Records provided Block Start

-- ==== Sys2Proof/Laws/Dispatch.lean ====
section
/-!
SUPPORT. The meaning that `exec` runs, one lemma an instruction.
-/

namespace Sys2Proof.Machine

Records provided Block End

__Work required__:
Retype the entries in full. Keep every line identical.

__Task answer__:
-- ==== Sys2Proof/Laws/Dispatch.lean ====
section
/-!
SUPPORT. The meaning that `exec` runs, one lemma an instruction.
-/

namespace Sys2Proof.Machine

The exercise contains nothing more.